### What the task requires:
In the entries that follow, the first line to write out is the one containing "mem := (Mem.write", and the last is the one containing "written back. -/". Reproduce that stretch exactly, with nothing before or after it.

Saved entries
● ● ● ● ● ● ●

/-! ### Well-formedness: an ill-formed term for each check of R79 that a slot word can fail, and event numbers out of range -/

theorem test_wf_add : (Instr.add { d := 1, a := 2, b := 3, wb := true }).wf = true := by decide
theorem test_ill_vector_slot : encErr false (.vshuf .v0 { d := 1, a := 2, b := 3, wb := true }) = some 6 ∧
    encErr false (.vxc .v1 { d := 1, a := 2, b := 3, wb := true }) = some 6 := by decide
theorem test_ill_firmware : encErr true (.dsync { mod := 1 }) = some 7 ∧ encErr false (.dsync { mod := 1 }) = none := by decide
theorem test_ill_guard : encErr false (.add { d := 1, a := 2, b := 3, wb := true, pred := 24 }) = some 2 := by decide
theorem test_ill_fmt : encErr false (.pand { d := 1, a := 2, b := 3, wb := true, fmt := 1 }) = some 2 := by decide
theorem test_ill_predicate : encErr false (.pand { d := 24, a := 2, b := 3, wb := true }) = some 2 := by decide
theorem test_ill_operand_code : encErr false (.add { d := 1, a := 50, b := 3, wb := true }) = some 3 := by decide
theorem test_ill_destination : encErr false (.mfc { d := 33, a := 2, wb := true }) = some 4 ∧
    encErr false (.add { d := 62, a := 2, b := 3, wb := true }) = some 4 := by decide
theorem test_ill_held_code : encErr false (.add { d := 1, a := 63, b := 3, wb := true }) = some 5 := by decide
theorem test_ill_mod : encErr false (.pand { d := 1, a := 2, b := 3, wb := true, mod := 1 }) = some 2 := by decide
theorem test_ill_hold : encErr false (.pand { d := 1, a := 2, b := 3, wb := true, hold := 1 }) = some 5 := by decide
theorem test_ill_order : encErr false (.fence {}) = some 13 := by decide
theorem test_ill_write_back : encErr false (.br { wb := true }) = some 8 := by decide
theorem test_ill_unread : encErr false (.pmov { d := 1, a := 2, b := 3, wb := true }) = some 2 := by decide
theorem test_ill_size : encErr false (.aadd { d := 1, a := 2, b := 3, wb := true, fmt := 1 }) = some 14 := by decide
theorem test_ill_control_register : encErr false (.mtc { a := 2, b := 27 }) = some 2 := by decide
theorem test_ill_event : (Instr.widxWrite 1024 0).wf = false ∧ (Instr.widxWrite 1023 0).wf = true := by decide
theorem test_ill_die : (Instr.dieFence 8).wf = false ∧ (Instr.dieFence 7).wf = true := by decide

/-! ### Words written out from the encoding tables (R57 to R62, R82, and the worked examples of the chapters), every slot -/

/-- R60: a header with no slot words. -/
theorem test_word_empty : decodeBytes [0x00, 0x04] = some (.emptyBundle { idle := 1 }) := by decide
/-- R112, the loop example of spec/05_control_scalar.md. -/
theorem test_word_loopr : decodeBytes [0x01, 0x10, 0x00, 0x20, 0x00, 0xFC, 0x18, 0x00, 0x03, 0x00, 0x00, 0x00] =
    some (.loopr { fmt := 1, d := 62, b := 1 }) := by decide
/-- R130, R174, the example of spec/03_bundle_format.md: ADD with the long immediate beside VFMA. -/
theorem test_word_add : decodeSlot .a 0x040A27C040 = some (.add { d := 5, a := 4, b := 62, wb := true }) ∧
    decodeSlot .v0 0x10040463C0 = some (.vfma .v0 { d := 2, a := 0, b := 35, pred := 3, pn := true, wb := true }) := by decide
/-- R137, the example of spec/04_opcode_map_assembly.md. -/
theorem test_word_ldl : decodeSlot .l 0x0F12220040 = some (.ldl { fmt := 6, d := 9, a := 4, b := 16, wb := true }) ∧
    decodeSlot .v0 0x10060D4050 = some (.vfma .v0 { d := 3, a := 1, b := 42, wb := true, hold := 1 }) := by decide
/-- R151, the example of spec/06_memory_sync.md. -/
theorem test_word_ldfe : decodeBytes [0x04, 0x00, 0x45, 0x40, 0x20, 0x92, 0x3B, 0x00] =
    some (.ldfe { fmt := 7, d := 9, a := 4, b := 2, wb := true, mod := 5 }) := by decide
/-- R169, the example of spec/23_program_attested_allreduce.md. -/
theorem test_word_trig : decodeBytes [0x04, 0x00, 0x23, 0xA0, 0xD1, 0x00, 0xBC, 0x00] =
    some (.trig { a := 26, b := 13, hold := 2, mod := 3 }) := by decide
/-- R191, the example of spec/07_vector.md. -/
theorem test_word_vred : decodeBytes [0x08, 0x00, 0x40, 0x00, 0x28, 0x0C, 0x98, 0x00] = some (.vred .v0 { d := 6, a := 5, wb := true }) := by
  decide
/-- R189: VSHUF (24H) in V1, D 7, A 3, B 9. -/
theorem test_word_vshuf : decodeSlot .v1 0x900E192040 = some (.vshuf .v1 { d := 7, a := 3, b := 9, wb := true }) := by decide
/-- R197, R205, the example of spec/08_matrix_scale.md. -/
theorem test_word_mstep : decodeBytes [0x20, 0x00, 0x00, 0x00, 0x00, 0x00, 0x0C, 0x00] = some (.mstep {}) ∧
    decodeSlot .x 0x1C44500001 = some (.mdrn { d := 34, a := 10, mod := 1 }) := by decide
/-- R217, R223, the example of spec/09_scan_state.md. -/
theorem test_word_schk : decodeBytes [0x40, 0x00, 0x09, 0x00, 0x48, 0x00, 0x10, 0x00] = some (.schk { a := 9, mod := 9 }) ∧
    decodeBytes [0x40, 0x10, 0x09, 0x00, 0xF0, 0x01, 0x14, 0x00, 0x01, 0x00, 0x00, 0x03] = some (.sxch { a := 62, mod := 9 }) := by decide
/-- R227, R228, the example of spec/20_program_chunked_scan.md: SSTEP.SSM with MOD 1, SSTEP.AFF with MOD 0. -/
theorem test_word_sstep : decodeBytes [0x40, 0x0C, 0x41, 0x40, 0xA2, 0x2C, 0x20, 0x00] =
      some (.sstepSsm { d := 22, a := 20, b := 18, wb := true, mod := 1 }) ∧
    decodeSlot .n 0x202CA24040 = some (.sstepAff { d := 22, a := 20, b := 18, wb := true }) := by decide
/-- R208: SCLD (01H) in F, D 3, A 9. -/
theorem test_word_scld : decodeSlot .f 0x0406480000 = some (.scld { d := 3, a := 9 }) := by decide
/-- R82: an opcode that no table lists, and a bundle whose second word is not there. -/
theorem test_word_unlisted : decodeSlot .f 0x1400000000 = none ∧ decodeBytes [0x06, 0x00, 0x00, 0x00] = none := by decide
/-- R57, R66: the bundle of the two words of spec/03_bundle_format.md, with its long immediate. -/
theorem test_word_bundle : decodeBundle false 0
      [0x0A, 0x10, 0x40, 0xC0, 0x27, 0x0A, 0x04, 0xC0, 0x63, 0x04, 0x04, 0x10, 0x45, 0x23, 0x01, 0x00] =
    .bundle { hdr := {}, words := [(.a, 0x040A27C040), (.v0, 0x10040463C0)], pad := 0, limm := some 0x12345, len := 16 } := by rfl

/-! ### Witnesses: for each statement with hypotheses, states and operands that meet them -/

/-- A launch of 64 steps, one of them granted. -/
def launchA : Launch :=
  { id := 7, queue := 3, ctx := 0, segt := 0x8000000, param := 0x11, tmpl := 0x8000100, pati := 0, erec := 0x8002000, frame := 0x8010000
    gang := 0, idem := false, migr := false, lchk := false, gw := 1, minc := 1, bounds := [64, 1, 1, 1, 1, 1], scr := 0x20000, stu := 256
    acc := 8, dies := 255, hb := 0x1000, nfr := 4, packet := 9, n := 64, f := 64, next := 8 }

/-- Core 0 runs step 5 of launch 1 in a context whose one translated entry maps the addresses below 2^36
to themselves; no general register holds anything but zero. -/
def stA : State :=
  { core := { live := true, owner := some 1, claim := 0x20000, acc := 8, utlb := [⟨0, 0, 36, 0x1E⟩]
              thr := { launch := 1, step := 5, pc := 0x4000
                       ctl := { tid := 5, launch := 7, hbase := 0x1000, slim := 256, dmbd := 0xFFFFFFFF, dmbp := 1 } }
              bun := { addr := 0x4000, len := 8 } }
    mem := (Mem.write [] 0x4000 [0x01, 0x80]).write 0x8000 [0x1E], now := 1000, launches := [(1, some launchA)], contexts := [(0, { v := true, root := 1, keymask := 1 })]
    trust := { keys := [(0, { installed := true })] }, host := { wg := 4, qen := true, trdone := true }, tokens := 100 }

/-- With a change of its thread. -/
def stThr (f : Thread → Thread) : State := stA.modThr f

/-- In handler mode. -/
def stH : State := stThr fun t => { t with ctl := { t.ctl with hnd := true, epc := 0x5550 } }

/-- A word with D, A and B named and written back. -/
def wD : SlotWord := { d := 4, a := 2, b := 3, wb := true }

/-- Words of every format that name D, A and B, some of them, or D and an immediate. -/
def words : List SlotWord :=
  (List.range 8).flatMap fun f =>
    let fmt := BitVec.ofNat 3 f
    [{ d := 4, a := 2, b := 3, fmt := fmt, wb := true }, { d := 4, a := 2, fmt := fmt, wb := true }, { d := 4, fmt := fmt, wb := true },
     { d := 4, a := 2, b := 3, fmt := fmt }, { d := 4, a := 2, fmt := fmt }, { a := 2, b := 3, fmt := fmt }, { a := 2, fmt := fmt }, { fmt := fmt }]

/-- One of these words makes an instruction free to act. -/
def readyAt (s : State) (f : SlotWord → Instr) : Bool := words.any fun w => s.ready (f w)

theorem witness_ScalarIntegerResults : (∀ x ∈ Claim.intOps, readyAt stA x.1 = true) := by decide +kernel
theorem witness_DivisionResults : stA.ready (.div wD) = true ∧ stA.ready (.rem { wD with fmt := 4 }) = true := by decide +kernel
theorem witness_PredicateResults :
    (∀ f ∈ [Instr.pand, .por, .pxor, .pandn, .pmov], readyAt stA f = true) := by decide +kernel
theorem witness_BranchTargets : stA.ready (.br { mod := 8 }) = true ∧ stA.ready (.call { d := 63, mod := 15 }) = true ∧
    stA.ready (.bri { a := 2 }) = true ∧ stA.ready (.ret {}) = true ∧ stA.ready (.lexit {}) = true := by decide +kernel
theorem witness_LoopEntry : stA.ready (.loop { d := 1, mod := 8 }) = true ∧ stA.ready (.loopr { d := 1, mod := 8, fmt := 3 }) = true ∧
    stA.ready (.loop { d := 1, mod := 4 }) = true := by decide +kernel
theorem witness_ControlRegisterReads : (∀ n < 27, stA.ready (.mfc { d := 4, a := BitVec.ofNat 6 n, wb := true }) = true) := by
  decide +kernel
theorem witness_ControlRegisterWrites : (∀ n ∈ [5, 6, 7, 8, 9, 16, 26], stA.ready (.mtc { a := 2, b := BitVec.ofNat 6 n }) = true) ∧
    stA.user = true ∧ stH.ready (.mtc { a := 2, b := 9 }) = true ∧ stH.user = false := by decide +kernel
theorem witness_Waits : stA.unperformed = false ∧ stA.core.drained = [] ∧
    ({ stA with core := { stA.core with drained := [(1, 50)] } } : State).ready (.waitc { a := 1, b := 2, d := 3 }) = true ∧ stA.ready (.waitc { a := 1, b := 2, d := 3 }) = true ∧ stA.thr.fails = [] ∧ (vget 0 stA.thr.w 1).toNat = 0 ∧
    stA.ready (.waito { a := 2 }) = true ∧ stA.localAt (stA.opS 0 2) 1 true = .inl (0, 0) ∧ stA.core.ownedAt 0 1 = false ∧
    stA.ready (.confw {}) = true ∧ stA.thr.ctl.hnd = false ∧ stA.thr.ctl.prov = false := by decide +kernel

/-- A member of a gang of one core, whose wait counter 1 stands at 2 against limits in s2 and s3. -/
def stG : State :=
  { stThr fun t => { t with w := vset t.w 1 2, s := (vset t.s 3 1) } with
    launches := [(1, some { launchA with gang := 3, gangs := [{ inst := 0, first := 5, tids := [5] }] })] }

● ● ● ● ● ● ●

### Task result:
    mem := (Mem.write [] 0x4000 [0x01, 0x80]).write 0x8000 [0x1E], now := 1000, launches := [(1, some launchA)], contexts := [(0, { v := true, root := 1, keymask := 1 })]
    trust := { keys := [(0, { installed := true })] }, host := { wg := 4, qen := true, trdone := true }, tokens := 100 }

/-- With a change of its thread. -/
def stThr (f : Thread → Thread) : State := stA.modThr f

/-- In handler mode. -/
def stH : State := stThr fun t => { t with ctl := { t.ctl with hnd := true, epc := 0x5550 } }

/-- A word with D, A and B named and written back. -/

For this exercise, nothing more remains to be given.